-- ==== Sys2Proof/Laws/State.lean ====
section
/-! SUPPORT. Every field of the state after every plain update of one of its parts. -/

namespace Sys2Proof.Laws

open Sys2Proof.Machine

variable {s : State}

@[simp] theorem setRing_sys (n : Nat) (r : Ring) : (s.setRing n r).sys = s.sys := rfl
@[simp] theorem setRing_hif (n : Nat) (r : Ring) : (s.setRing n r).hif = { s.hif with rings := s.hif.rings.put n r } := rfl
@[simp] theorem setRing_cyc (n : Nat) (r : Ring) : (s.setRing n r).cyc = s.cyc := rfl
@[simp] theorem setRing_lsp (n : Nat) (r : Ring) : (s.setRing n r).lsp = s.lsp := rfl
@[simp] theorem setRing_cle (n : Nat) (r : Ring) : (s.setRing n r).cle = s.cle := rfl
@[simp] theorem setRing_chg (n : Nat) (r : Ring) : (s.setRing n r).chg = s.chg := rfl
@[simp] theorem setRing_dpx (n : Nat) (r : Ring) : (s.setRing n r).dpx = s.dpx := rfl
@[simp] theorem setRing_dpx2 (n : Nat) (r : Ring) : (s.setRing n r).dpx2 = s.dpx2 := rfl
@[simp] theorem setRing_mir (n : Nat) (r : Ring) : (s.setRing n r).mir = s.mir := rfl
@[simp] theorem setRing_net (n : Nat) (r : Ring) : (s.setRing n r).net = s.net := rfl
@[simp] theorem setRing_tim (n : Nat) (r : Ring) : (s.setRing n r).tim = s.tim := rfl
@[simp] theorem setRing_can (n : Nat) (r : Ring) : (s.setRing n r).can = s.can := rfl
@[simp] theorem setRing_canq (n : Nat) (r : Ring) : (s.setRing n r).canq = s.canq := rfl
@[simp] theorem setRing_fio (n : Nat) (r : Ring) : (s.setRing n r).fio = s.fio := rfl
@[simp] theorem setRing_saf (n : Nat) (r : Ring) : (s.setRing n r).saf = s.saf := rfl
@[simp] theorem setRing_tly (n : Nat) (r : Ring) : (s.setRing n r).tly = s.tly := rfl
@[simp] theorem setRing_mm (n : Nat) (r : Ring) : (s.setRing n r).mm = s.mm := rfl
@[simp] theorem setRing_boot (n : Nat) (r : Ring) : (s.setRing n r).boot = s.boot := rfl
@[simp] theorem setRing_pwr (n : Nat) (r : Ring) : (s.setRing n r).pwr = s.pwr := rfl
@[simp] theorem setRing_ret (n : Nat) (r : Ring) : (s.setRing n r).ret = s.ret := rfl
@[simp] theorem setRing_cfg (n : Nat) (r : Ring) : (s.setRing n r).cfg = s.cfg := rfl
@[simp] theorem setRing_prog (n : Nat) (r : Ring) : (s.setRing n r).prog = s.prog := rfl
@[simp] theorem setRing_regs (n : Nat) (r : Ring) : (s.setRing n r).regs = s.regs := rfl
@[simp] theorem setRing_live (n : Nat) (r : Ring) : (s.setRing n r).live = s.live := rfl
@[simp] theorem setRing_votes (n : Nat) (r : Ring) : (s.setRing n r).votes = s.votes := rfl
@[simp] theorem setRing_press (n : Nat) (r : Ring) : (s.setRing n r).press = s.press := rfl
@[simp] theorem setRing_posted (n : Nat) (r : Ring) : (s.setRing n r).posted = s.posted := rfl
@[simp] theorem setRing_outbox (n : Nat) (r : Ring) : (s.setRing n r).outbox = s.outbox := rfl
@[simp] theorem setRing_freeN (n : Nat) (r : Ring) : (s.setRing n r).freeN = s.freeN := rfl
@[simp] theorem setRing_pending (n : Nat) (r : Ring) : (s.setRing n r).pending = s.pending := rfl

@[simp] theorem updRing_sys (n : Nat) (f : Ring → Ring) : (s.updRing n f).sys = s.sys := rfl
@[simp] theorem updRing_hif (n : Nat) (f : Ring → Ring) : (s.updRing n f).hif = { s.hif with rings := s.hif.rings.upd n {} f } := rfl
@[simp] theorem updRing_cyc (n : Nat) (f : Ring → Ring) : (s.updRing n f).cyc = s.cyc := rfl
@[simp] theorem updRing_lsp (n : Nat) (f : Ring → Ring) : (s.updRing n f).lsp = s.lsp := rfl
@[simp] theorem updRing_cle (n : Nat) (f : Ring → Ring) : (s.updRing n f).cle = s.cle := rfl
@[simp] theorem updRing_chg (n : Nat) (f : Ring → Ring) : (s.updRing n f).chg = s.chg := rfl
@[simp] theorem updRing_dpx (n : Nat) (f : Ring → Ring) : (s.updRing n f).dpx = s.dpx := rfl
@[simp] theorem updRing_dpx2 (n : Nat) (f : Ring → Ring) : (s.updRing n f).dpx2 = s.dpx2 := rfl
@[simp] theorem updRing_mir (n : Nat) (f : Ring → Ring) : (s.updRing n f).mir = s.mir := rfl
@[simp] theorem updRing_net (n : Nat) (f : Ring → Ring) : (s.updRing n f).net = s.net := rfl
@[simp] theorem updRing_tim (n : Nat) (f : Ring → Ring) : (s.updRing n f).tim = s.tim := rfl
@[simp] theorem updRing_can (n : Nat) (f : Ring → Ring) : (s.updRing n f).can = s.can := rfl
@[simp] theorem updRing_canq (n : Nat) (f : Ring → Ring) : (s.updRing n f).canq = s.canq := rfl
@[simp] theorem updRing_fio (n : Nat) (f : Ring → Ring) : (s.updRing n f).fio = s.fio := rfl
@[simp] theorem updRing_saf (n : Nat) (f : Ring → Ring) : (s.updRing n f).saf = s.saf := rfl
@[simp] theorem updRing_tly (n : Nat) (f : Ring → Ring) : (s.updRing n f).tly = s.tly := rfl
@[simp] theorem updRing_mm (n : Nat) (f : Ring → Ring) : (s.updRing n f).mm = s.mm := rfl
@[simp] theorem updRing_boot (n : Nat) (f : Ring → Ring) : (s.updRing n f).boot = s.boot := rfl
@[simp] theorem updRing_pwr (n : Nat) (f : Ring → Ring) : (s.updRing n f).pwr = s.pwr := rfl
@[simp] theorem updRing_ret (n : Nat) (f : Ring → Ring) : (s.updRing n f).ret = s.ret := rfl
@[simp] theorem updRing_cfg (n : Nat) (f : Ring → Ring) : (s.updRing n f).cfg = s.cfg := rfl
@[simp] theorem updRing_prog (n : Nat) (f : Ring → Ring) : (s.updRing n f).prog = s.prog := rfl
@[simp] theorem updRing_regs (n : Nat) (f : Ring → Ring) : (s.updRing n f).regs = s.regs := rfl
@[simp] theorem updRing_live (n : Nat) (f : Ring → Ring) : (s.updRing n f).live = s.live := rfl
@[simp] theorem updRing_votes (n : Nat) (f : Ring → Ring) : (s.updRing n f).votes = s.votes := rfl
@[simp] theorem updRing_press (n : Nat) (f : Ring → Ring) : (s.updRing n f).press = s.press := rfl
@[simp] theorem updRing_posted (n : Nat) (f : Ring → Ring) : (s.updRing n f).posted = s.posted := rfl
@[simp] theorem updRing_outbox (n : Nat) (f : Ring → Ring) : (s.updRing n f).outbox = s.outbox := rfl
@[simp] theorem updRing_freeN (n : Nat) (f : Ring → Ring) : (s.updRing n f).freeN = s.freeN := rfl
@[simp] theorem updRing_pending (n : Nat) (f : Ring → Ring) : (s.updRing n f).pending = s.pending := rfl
#####
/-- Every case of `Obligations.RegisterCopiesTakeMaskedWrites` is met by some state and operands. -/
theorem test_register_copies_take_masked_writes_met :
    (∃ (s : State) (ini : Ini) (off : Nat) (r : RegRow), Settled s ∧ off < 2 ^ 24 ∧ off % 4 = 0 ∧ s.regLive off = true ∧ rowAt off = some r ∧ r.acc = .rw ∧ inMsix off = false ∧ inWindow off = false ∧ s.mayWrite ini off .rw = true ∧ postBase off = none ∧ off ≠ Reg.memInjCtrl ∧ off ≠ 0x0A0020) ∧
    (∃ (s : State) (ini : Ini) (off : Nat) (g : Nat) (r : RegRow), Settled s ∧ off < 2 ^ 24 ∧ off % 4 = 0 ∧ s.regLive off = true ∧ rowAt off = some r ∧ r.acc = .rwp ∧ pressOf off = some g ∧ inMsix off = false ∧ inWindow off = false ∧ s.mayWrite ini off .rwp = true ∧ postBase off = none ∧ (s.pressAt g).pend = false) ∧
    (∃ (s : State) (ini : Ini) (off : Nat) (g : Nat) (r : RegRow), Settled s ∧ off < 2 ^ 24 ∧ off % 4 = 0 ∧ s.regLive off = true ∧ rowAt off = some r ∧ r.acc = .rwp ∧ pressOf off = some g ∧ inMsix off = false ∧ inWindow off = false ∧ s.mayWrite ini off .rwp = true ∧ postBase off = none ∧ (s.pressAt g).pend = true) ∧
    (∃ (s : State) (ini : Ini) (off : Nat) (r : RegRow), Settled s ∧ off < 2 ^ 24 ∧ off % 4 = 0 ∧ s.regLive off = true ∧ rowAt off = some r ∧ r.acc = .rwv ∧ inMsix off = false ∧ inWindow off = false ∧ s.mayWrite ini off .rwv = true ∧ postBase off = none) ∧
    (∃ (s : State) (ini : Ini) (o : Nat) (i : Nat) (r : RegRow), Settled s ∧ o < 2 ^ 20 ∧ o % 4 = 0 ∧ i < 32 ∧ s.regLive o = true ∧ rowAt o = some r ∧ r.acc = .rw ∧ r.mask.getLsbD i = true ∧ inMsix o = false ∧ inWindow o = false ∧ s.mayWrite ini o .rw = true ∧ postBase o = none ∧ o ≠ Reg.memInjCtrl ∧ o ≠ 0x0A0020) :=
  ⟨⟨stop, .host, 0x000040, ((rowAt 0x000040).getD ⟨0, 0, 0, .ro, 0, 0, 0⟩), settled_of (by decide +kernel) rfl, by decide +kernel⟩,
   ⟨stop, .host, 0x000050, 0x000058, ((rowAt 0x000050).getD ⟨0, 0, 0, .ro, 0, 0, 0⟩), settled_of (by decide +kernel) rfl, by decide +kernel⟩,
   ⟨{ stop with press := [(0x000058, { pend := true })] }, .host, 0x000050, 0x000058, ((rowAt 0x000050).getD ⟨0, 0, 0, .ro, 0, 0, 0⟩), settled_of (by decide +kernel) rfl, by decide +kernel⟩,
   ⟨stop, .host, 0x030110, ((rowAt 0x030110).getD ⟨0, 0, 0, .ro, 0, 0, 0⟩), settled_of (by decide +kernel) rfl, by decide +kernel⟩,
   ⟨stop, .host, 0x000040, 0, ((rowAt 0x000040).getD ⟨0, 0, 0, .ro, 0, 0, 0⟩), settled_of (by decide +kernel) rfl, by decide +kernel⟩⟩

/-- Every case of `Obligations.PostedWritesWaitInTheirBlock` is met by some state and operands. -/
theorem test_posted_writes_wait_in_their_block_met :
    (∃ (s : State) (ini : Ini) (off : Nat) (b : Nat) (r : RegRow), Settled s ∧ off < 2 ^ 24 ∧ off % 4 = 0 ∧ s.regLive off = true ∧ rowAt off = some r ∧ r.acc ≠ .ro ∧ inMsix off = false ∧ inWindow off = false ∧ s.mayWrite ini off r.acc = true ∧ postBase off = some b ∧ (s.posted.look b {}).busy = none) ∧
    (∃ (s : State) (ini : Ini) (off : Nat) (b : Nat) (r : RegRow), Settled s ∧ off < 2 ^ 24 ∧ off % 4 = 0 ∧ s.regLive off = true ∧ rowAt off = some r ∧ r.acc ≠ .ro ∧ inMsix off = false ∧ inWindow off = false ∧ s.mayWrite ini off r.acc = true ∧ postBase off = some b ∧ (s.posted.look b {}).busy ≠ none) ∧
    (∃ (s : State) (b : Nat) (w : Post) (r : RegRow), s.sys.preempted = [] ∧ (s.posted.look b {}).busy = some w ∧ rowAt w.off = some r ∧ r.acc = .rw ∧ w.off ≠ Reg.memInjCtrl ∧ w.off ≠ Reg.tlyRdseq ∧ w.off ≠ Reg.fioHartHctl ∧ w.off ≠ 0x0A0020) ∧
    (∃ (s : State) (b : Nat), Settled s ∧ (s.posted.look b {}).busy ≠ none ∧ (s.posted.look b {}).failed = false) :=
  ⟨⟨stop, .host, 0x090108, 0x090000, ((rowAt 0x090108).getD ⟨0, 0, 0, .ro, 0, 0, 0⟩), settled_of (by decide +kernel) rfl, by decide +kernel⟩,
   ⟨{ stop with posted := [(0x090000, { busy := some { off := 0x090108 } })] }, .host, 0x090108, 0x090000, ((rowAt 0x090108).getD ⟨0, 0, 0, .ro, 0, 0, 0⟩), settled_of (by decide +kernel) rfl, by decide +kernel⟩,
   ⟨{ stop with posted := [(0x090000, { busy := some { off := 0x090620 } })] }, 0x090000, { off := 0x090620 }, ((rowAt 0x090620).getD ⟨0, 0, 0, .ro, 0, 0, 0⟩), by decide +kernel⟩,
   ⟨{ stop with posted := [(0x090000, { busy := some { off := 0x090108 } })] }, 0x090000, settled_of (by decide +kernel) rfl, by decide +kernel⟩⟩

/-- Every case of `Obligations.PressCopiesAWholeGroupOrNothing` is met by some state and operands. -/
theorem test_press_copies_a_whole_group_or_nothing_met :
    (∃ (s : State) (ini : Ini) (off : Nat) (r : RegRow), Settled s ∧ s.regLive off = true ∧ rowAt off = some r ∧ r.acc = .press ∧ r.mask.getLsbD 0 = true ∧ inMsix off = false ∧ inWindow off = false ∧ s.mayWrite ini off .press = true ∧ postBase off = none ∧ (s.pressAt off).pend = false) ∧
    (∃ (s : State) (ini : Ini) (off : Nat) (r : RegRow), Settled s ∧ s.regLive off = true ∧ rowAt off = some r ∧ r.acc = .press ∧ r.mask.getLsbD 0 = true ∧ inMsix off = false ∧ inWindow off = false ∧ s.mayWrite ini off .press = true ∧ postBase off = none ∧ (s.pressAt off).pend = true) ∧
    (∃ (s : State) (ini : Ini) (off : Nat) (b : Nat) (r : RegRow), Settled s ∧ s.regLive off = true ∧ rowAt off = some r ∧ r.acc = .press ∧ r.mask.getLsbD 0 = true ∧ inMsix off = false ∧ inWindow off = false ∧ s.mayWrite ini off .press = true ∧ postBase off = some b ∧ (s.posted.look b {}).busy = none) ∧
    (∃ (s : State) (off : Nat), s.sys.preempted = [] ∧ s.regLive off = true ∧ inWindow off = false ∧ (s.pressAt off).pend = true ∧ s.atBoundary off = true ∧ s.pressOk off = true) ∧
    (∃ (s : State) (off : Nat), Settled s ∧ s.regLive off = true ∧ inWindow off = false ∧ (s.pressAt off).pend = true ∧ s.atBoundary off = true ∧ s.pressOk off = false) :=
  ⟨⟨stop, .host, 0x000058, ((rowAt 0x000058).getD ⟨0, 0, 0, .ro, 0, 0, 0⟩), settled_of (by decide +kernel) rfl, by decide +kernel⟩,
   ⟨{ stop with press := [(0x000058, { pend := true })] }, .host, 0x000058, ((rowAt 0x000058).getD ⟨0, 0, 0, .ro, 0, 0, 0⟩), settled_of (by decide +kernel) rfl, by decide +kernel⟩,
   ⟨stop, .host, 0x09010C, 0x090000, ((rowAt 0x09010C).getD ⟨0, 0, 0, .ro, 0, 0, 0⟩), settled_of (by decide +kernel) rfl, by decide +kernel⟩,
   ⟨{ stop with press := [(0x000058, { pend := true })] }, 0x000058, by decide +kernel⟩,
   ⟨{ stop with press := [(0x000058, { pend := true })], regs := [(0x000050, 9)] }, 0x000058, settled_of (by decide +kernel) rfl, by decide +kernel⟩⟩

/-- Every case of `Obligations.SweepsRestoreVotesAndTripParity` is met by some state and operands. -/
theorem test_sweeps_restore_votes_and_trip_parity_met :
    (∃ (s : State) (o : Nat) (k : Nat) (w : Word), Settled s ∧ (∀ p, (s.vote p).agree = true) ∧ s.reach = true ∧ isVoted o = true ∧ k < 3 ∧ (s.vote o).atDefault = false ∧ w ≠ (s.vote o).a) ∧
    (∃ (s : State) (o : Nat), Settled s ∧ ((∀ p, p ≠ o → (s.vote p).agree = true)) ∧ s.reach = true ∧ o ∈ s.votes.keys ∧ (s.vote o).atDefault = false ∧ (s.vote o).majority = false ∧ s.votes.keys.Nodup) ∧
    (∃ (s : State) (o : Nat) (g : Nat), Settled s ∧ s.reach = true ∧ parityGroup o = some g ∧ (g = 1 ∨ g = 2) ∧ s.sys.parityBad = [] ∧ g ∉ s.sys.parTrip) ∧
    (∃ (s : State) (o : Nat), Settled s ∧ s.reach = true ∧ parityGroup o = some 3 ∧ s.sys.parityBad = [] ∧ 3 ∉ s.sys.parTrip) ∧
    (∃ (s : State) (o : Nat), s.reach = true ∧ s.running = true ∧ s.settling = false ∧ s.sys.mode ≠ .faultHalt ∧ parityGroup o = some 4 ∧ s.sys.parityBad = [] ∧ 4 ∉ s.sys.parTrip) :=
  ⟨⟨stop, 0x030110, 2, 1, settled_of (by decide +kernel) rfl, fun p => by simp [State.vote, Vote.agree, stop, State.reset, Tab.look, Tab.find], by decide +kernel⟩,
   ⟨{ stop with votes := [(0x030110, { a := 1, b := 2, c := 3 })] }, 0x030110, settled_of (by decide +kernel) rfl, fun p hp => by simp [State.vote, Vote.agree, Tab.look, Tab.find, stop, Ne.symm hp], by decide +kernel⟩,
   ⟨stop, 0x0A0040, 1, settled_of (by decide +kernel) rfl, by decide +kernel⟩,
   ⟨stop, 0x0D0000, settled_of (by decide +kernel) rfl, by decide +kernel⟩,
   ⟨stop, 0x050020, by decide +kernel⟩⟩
#####
▶ _Task brief_
Count the lines in the records above that contain the word "outbox", and give only the number.

▶ _Exercise result_
2